The recovery in the stock price reflects growing optimism in the core tech franchise, though some of the selling was sparked by the recent pullback across equities. With markets more optimistic or paying a higher premium for tech companies in general, Apple has been able to recover. Though, the fundamentals of the tech franchise have to reflect some improvement in the next couple quarters to make the recent stock price gains more sustainable.
This shifts the focus back to China, where in its Q1’19 earnings call, Luca Maestri (CFO) blamed the weakness in Greater China for its recent earnings woes:
On a geographic basis, most of the decline from last year came from Greater China and other emerging markets with difficult macro and foreign exchange conditions affected our results. We also believe that the reduction of carrier subsidies and our battery replacement program had an impact in a number of countries around the world. And as Tim mentioned we had a lower number of upgrades than we had anticipated at the beginning of the quarter.
The 6% reduction in pricing in China could drive demand, as it’s the first time we’ve seen pricing come down for its various consumer electronic categories over at Apple. Though, the extent to which it might impact demand is a bit subjective, generally speaking, pricing sensitivity should translate to some unit demand growth in the Chinese segment, which we should hear more about when the company reports sales or earnings as we progress throughout the fiscal year. The consumer electronic category has a price sensitivity ratio of around 2.0 to 3.0, so a 6% drop could translate to 12% to 18% growth in units from just the pricing reduction alone.
Though, this alone might not drive a meaningful change long-term, the near-term headwinds from a more mature installed base of iPhone users, and a delayed transition from older iPhone variants has a lot to do with the controversy of the updated iPhone line-up, which is priced significantly higher than prior-generation models, and with removed features (like the lack of a home button) and the removal of the headphone jack, as well.
Despite these changes, Apple diehards have upgraded in the prior-years, and in turn contributed to Apple’s shipment figures, though there are lingering concerns that the smartphone category has matured to a point where the industry feels and looks a lot like the desktop and notebook computing market where shipment growth has remained stable, or grows by single-digit percentage points.

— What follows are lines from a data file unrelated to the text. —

/-- The system group (10 R414 to R418, R397, R404, R405, R410; 11 R477; 19 R767 to R770, R772, R776, R778, R793): what each command leaves
where its conditions hold, and what answers it where they do not. RELEASE_AUTH first loads and checks the images as a start would (11
R473, R474), whether it then releases or not; a beat-expiry that pended for a core that is released is recorded in it (05 R168); while 32
commands are outstanding every command is answered BUSY. Where the spec leaves a point open, the model's choice: log 28, log 29. -/
def Obligations.SystemCommands : Prop :=
  ∀ (h : Header) (mask p0 p1 resv ring : Word) (bad : BitVec 4),
    let none_ := fun (_ : State) => ([] : List Word)
    let m := fun (c : Fin 12) => mask.getLsbD c.val
    let present := fun (s : State) => mask.toNat < 4096 ∧ ∀ c : Fin 12, m c = true → s.hasCore c = true
    let fresh := fun (s : State) => present s ∧ mask ≠ 0 ∧ ∀ c : Fin 12, m c = true → (s.core c).released = false
    let started : VoiceCore := { VoiceCore.reset with released := true, pc := (p1 ++ p0 : BitVec 48), startPtr := (p1 ++ p0 : BitVec 48) }
    let starts := fun (v w : VoiceCore) => w = { started with mbexp := w.mbexp, mstatus := w.mstatus } ∧
      (v.bx = none → w = started) ∧
      ∀ e, v.bx = some e → bits w.mbexp 0 4 = e.1 ∧ bits w.mbexp 4 5 = e.2 ∧ w.mstatus.getLsbD 7 = true
    let releases := fun (u t : State) =>
      (∀ c, (m c = true → starts (u.core c) (t.core c)) ∧ (m c = false → t.core c = u.core c)) ∧
      (u.bar.resumeDue = false → t = { u with cores := t.cores })
    let room := fun (s : State) => s.rings.active.length < 32
    let r : BitVec 5 := (bits ring 0 4).setWidth 5
    let out := fun (s : State) => s.ringState r = 2 ∨ ringBit s.rings.stopped r = true
    Answers (.nop h) 0x00 h [] srcAll 3 (fun _ => True) .ok none_ id ∧
    Refuses (.nop h) 0x00 h [] 3 (fun s => srcAll.allows s h.ring = true ∧ 32 ≤ s.rings.active.length) .busy ∧
    Answers (.getInfo h) 0x01 h [] srcAll 9 (fun _ => True) .ok
      (fun u => [u.boot.imgVer, u.boot.imgIface, u.boot.stepMask.1, u.boot.stepMask.2, u.sysStep, u.bootState]) id ∧
    AnswersWith (.releaseCores h mask p0 p1 resv) 0x02 h [mask, p0, p1, resv] srcMG 3
      (fun s => s.mc.ready = true ∧ s.gated = false ∧ fresh s) .ok none_ releases ∧
    Refuses (.releaseCores h mask p0 p1 resv) 0x02 h [mask, p0, p1, resv] 3
      (fun s => srcMG.allows s h.ring = true ∧ room s ∧ present s ∧ (s.mc.ready = false ∨ (s.gated = false ∧ ¬fresh s))) .notPermitted ∧
    Refuses (.releaseCores h mask p0 p1 resv) 0x02 h [mask, p0, p1, resv] 3
      (fun s => srcMG.allows s h.ring = true ∧ room s ∧ present s ∧ s.mc.ready = true ∧ s.gated = true) .versionUntested ∧
    AnswersWith (.releaseAuth h mask p0 p1 { resv, bad }) 0x03 h [mask, p0, p1, resv] srcG 3
      (fun s => s.mc.ready = true ∧ (s.gated = false ∨ s.boot.perms.getLsbD 3 = true) ∧ fresh s) .ok none_
      (fun u t => releases (u.runImages false bad) t) ∧
    AnswersWith (.releaseAuth h mask p0 p1 { resv, bad }) 0x03 h [mask, p0, p1, resv] srcG 3
      (fun s => s.mc.ready = true ∧ s.gated = true ∧ s.boot.perms.getLsbD 3 = false ∧ present s)
      .versionUntested none_ (fun u t => t = u.runImages false bad) ∧
    Refuses (.releaseAuth h mask p0 p1 { resv, bad }) 0x03 h [mask, p0, p1, resv] 3
      (fun s => srcG.allows s h.ring = true ∧ room s ∧ present s ∧ s.mc.ready = false) .notPermitted ∧
    AnswersWith (.haltCores h mask) 0x04 h [mask] srcMG 3 present .ok none_ (fun u t =>
      (∀ c, t.core c = if m c && (u.core c).released then { VoiceCore.reset with startPtr := (u.core c).startPtr, bx := (u.core c).bx } else u.core c) ∧
      t = { u with cores := t.cores, trace := t.trace, caches := t.caches, echo := t.echo, chorus := t.chorus }) ∧
    Refuses (.haltCores h mask) 0x04 h [mask] 3
      (fun s => srcMG.allows s h.ring = true ∧ ∃ c : Fin 12, m c = true ∧ s.hasCore c = false) .unitAbsent ∧
    Answers (.sysResetWarm h) 0x05 h [0] srcMG 3 (fun _ => True) .ok none_
      (fun u => { u with rings := { u.rings with resetReq := some false, resetAt := u.tempo.count } }) ∧
    Answers (.sysResetCold h) 0x05 h [1] srcMG 3 (fun _ => True) .ok none_
      (fun u => { u with rings := { u.rings with resetReq := some true, resetAt := u.tempo.count } }) ∧
    Answers (.ringDisable h ring) 0x06 h [ring &&& ~~~0x30] srcM 3 (fun _ => ring.toNat < 64) .ok none_ (fun u => u.setRingWord r 4 0) ∧
    Answers (.ringEnable h ring) 0x06 h [ring &&& ~~~0x30 ||| 0x10] srcM 3 (fun s => ring.toNat < 64 ∧ ¬out s) .ok none_
      (fun u => u.setRingWord r 4 1) ∧
    Refuses (.ringEnable h ring) 0x06 h [ring &&& ~~~0x30 ||| 0x10] 3
      (fun s => srcM.allows s h.ring = true ∧ room s ∧ ring.toNat < 64 ∧ out s) .notPermitted ∧
    AnswersWith (.ringRestart h ring) 0x06 h [ring &&& ~~~0x30 ||| 0x20] srcM 3
      (fun s => ring.toNat < 64 ∧ out s ∧ s.ringLimits r = true) .ok none_ (fun u t =>
      t.ringState r = 1 ∧ ringBit t.rings.stopped r = false ∧ t.reqCons r = u.reqCons r ∧
      t = { u with stage := t.stage, stageBad := t.stageBad, rings := t.rings }) ∧
    Refuses (.ringRestart h ring) 0x06 h [ring &&& ~~~0x30 ||| 0x20] 3
      (fun s => srcM.allows s h.ring = true ∧ room s ∧ ring.toNat < 64 ∧ ¬out s) .notPermitted ∧
    Answers (.noticeRead h) 0x07 h [] srcM 5 (fun _ => True) .ok
      (fun u => match u.rings.notices with
        | [] => [(u.rings.lost ++ (0 : BitVec 16) : BitVec 24), 0]
        | n :: rest => [(u.rings.lost ++ (0 : BitVec 7) ++ BitVec.ofBool (!rest.isEmpty) ++ n.1 : BitVec 24), n.2])
      (fun u => { u with rings := { u.rings with notices := u.rings.notices.tail, lost := 0
                                                 noticePend := u.rings.noticePend || !u.rings.notices.tail.isEmpty } }) ∧
    AnswersWith (.coreHushEnter h mask) 0x11 h [mask, 1] srcM 3 (fun s => present s ∧ ∀ c, m c = true → (s.core c).released = true) .ok none_
      (fun u t => (∀ c, t.core c = if m c then { u.core c with hush := true } else u.core c) ∧
        t = { u with cores := t.cores, caches := t.caches } ∧
        ∀ c, m c = true → ∀ l ∈ t.caches.lines, l.l1d.getLsbD c.val = true → l.below = none) ∧
    AnswersWith (.coreHushLeave h mask) 0x11 h [mask, 0] srcM 3 (fun s => present s ∧ ∀ c, m c = true → (s.core c).released = true) .ok none_
      (fun u t => (∀ c, t.core c = if m c then { u.core c with hush := false } else u.core c) ∧ t = { u with cores := t.cores }) ∧
    Refuses (.coreHushEnter h mask) 0x11 h [mask, 1] 3
      (fun s => srcM.allows s h.ring = true ∧ room s ∧ present s ∧ ∃ c, m c = true ∧ (s.core c).released = false) .notPermitted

Since Apple’s high-end iPhone X S variants price at $999 to $1,100, which is very similar to notebooks and desktops, there’s not room to demand more in the way of pricing. Apple’s recent efforts to bring down pricing in China could spark some much-needed shipment growth, though efforts to reduce pricing across all geographies should be explored.
iPhone revenue declined from $61 billion to $51 billion between Q1’19 versus Q1’18 (prior quarter figures). The drop-off was tied to China, so if pricing is a factor, we should see some recovery in Chinese demand in the next couple quarters. If not, Apple needs to explore price optimization yet gain, as the weakness in shipments has everything to do with the flagship line-up pricing relative to generations prior to the iPhone X line-up.
Perhaps the market can’t support higher-prices, so an effort to do the reverse by lowering prices could return shipment growth back to the iPhone business.
Disclosure: The author has no position in AAPL. The information contained herein is for informational purposes only.